- **Work item**
Nothing but the lines below between the line holding "if bit v 0 then" and the line holding "routes := tset", inclusive, should appear in the answer, each set down exactly.

- **Data shown**
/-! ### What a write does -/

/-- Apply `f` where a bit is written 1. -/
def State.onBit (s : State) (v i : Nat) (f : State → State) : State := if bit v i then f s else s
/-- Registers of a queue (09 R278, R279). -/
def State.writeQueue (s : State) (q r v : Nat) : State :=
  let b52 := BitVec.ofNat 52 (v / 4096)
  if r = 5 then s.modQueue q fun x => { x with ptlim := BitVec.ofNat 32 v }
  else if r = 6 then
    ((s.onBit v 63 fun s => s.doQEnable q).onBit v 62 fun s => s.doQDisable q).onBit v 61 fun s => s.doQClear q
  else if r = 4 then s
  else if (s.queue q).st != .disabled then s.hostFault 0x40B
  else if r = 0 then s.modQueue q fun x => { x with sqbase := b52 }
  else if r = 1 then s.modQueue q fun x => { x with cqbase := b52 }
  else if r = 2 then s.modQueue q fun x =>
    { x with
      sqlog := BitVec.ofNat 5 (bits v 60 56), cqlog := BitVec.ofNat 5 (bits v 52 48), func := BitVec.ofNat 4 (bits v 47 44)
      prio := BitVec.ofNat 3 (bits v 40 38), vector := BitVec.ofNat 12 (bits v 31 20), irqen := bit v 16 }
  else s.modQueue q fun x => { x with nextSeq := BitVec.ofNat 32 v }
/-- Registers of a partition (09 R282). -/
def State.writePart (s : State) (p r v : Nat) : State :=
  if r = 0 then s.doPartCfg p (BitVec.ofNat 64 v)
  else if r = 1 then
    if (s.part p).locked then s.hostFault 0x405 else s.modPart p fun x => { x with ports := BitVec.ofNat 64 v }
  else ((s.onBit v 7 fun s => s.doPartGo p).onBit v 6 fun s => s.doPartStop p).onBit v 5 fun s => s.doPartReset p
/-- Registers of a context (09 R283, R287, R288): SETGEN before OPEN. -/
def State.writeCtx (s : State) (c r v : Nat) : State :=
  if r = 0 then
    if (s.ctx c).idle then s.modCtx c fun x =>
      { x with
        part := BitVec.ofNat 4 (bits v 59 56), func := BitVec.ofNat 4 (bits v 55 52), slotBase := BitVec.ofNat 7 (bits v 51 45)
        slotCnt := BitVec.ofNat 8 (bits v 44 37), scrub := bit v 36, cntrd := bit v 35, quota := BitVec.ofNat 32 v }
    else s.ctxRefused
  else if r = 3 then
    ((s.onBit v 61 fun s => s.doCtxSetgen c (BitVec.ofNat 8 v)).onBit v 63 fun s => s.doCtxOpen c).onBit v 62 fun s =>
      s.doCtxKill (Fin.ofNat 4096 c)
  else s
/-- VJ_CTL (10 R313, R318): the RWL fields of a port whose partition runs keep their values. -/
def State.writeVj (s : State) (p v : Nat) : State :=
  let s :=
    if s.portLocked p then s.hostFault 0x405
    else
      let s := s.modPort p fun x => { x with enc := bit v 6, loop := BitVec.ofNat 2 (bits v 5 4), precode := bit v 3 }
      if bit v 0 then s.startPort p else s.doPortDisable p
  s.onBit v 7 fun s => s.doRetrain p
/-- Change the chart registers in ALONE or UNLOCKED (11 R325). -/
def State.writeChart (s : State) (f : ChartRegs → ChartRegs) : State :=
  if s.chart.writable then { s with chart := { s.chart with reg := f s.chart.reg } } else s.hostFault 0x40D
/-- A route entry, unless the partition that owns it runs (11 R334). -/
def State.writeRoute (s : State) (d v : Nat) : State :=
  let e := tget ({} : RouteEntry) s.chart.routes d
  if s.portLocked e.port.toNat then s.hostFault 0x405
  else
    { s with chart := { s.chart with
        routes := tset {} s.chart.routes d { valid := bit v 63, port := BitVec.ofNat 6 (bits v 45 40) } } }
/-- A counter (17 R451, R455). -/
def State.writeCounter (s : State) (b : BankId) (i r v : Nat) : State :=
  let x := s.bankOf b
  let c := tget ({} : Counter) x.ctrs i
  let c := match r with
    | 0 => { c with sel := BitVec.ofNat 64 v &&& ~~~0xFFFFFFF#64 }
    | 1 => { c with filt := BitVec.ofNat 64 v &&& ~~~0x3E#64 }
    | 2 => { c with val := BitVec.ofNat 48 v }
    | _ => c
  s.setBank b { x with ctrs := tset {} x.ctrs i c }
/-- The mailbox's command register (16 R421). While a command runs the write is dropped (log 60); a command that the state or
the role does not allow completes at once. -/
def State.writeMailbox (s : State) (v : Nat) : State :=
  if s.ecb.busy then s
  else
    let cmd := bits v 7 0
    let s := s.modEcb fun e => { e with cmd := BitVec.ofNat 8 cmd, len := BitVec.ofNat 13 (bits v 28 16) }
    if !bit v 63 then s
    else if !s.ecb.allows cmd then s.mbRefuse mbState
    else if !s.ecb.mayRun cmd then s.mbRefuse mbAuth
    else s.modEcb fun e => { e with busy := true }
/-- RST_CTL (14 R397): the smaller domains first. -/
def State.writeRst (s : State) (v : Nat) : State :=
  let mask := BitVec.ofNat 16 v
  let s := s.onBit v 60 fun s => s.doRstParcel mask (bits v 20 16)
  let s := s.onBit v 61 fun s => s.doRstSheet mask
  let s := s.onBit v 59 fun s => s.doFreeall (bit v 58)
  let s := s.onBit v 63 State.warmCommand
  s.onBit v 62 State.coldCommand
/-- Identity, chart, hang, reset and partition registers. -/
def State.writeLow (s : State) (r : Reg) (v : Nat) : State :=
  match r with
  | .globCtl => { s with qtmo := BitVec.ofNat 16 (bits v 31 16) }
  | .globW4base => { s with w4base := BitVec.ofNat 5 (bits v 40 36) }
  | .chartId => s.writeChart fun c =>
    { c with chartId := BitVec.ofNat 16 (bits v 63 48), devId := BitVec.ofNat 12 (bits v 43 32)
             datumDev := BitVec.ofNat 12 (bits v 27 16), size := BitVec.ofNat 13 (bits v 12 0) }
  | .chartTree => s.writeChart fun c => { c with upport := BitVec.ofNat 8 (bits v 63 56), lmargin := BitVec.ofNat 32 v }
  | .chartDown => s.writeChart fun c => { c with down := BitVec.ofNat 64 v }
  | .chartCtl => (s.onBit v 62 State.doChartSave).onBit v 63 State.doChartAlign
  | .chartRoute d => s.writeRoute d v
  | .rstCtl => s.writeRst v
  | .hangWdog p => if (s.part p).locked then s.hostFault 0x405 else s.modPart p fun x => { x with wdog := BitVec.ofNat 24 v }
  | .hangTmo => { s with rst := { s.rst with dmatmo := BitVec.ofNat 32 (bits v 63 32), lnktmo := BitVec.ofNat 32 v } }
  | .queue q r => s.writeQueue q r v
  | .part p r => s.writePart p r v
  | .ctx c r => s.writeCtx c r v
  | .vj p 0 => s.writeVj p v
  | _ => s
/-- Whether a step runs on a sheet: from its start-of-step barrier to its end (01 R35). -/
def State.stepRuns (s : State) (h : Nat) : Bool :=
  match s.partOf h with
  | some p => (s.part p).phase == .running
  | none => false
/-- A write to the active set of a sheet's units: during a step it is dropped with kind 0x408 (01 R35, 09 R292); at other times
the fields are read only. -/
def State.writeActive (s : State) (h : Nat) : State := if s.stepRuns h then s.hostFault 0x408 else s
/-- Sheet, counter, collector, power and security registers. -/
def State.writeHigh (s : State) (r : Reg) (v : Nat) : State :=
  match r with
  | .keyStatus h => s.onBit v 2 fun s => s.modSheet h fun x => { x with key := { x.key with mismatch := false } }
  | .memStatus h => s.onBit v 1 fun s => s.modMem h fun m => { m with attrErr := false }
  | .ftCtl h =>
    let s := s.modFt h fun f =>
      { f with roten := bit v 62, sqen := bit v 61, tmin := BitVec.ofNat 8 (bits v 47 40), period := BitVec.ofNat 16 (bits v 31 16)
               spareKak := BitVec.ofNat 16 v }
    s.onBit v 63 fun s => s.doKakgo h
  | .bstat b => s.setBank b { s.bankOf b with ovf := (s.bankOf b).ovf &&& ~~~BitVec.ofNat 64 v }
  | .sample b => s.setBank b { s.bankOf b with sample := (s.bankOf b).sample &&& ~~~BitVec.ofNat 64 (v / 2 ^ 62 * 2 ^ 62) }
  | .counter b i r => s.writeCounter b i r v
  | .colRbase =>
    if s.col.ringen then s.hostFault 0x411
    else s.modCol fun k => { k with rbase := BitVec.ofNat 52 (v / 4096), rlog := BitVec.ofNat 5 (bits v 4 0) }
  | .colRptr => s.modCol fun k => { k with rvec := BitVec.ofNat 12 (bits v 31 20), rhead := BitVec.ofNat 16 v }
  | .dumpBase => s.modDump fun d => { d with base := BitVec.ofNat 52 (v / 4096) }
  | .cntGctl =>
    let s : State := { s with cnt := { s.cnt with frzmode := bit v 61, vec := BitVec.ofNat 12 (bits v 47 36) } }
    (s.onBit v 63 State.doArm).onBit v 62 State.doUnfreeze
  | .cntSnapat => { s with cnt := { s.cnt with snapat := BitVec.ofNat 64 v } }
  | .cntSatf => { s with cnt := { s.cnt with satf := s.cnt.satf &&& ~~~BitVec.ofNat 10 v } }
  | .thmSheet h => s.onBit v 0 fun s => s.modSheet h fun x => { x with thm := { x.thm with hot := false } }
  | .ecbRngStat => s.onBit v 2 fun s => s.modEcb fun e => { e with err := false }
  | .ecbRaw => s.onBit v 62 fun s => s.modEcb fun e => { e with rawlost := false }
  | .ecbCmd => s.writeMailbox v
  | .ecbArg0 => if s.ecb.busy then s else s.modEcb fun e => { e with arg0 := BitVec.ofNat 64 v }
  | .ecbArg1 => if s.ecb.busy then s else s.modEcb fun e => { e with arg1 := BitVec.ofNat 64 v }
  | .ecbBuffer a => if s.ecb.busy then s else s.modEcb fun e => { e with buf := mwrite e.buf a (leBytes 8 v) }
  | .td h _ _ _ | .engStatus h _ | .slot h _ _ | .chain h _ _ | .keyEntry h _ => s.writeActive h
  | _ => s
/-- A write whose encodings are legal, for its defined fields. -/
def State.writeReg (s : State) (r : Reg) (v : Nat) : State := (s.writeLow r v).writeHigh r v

- **Solution to the exercise**
      if bit v 0 then s.startPort p else s.doPortDisable p
  s.onBit v 7 fun s => s.doRetrain p
/-- Change the chart registers in ALONE or UNLOCKED (11 R325). -/
def State.writeChart (s : State) (f : ChartRegs → ChartRegs) : State :=
  if s.chart.writable then { s with chart := { s.chart with reg := f s.chart.reg } } else s.hostFault 0x40D
/-- A route entry, unless the partition that owns it runs (11 R334). -/
def State.writeRoute (s : State) (d v : Nat) : State :=
  let e := tget ({} : RouteEntry) s.chart.routes d
  if s.portLocked e.port.toNat then s.hostFault 0x405
  else
    { s with chart := { s.chart with
        routes := tset {} s.chart.routes d { valid := bit v 63, port := BitVec.ofNat 6 (bits v 45 40) } } }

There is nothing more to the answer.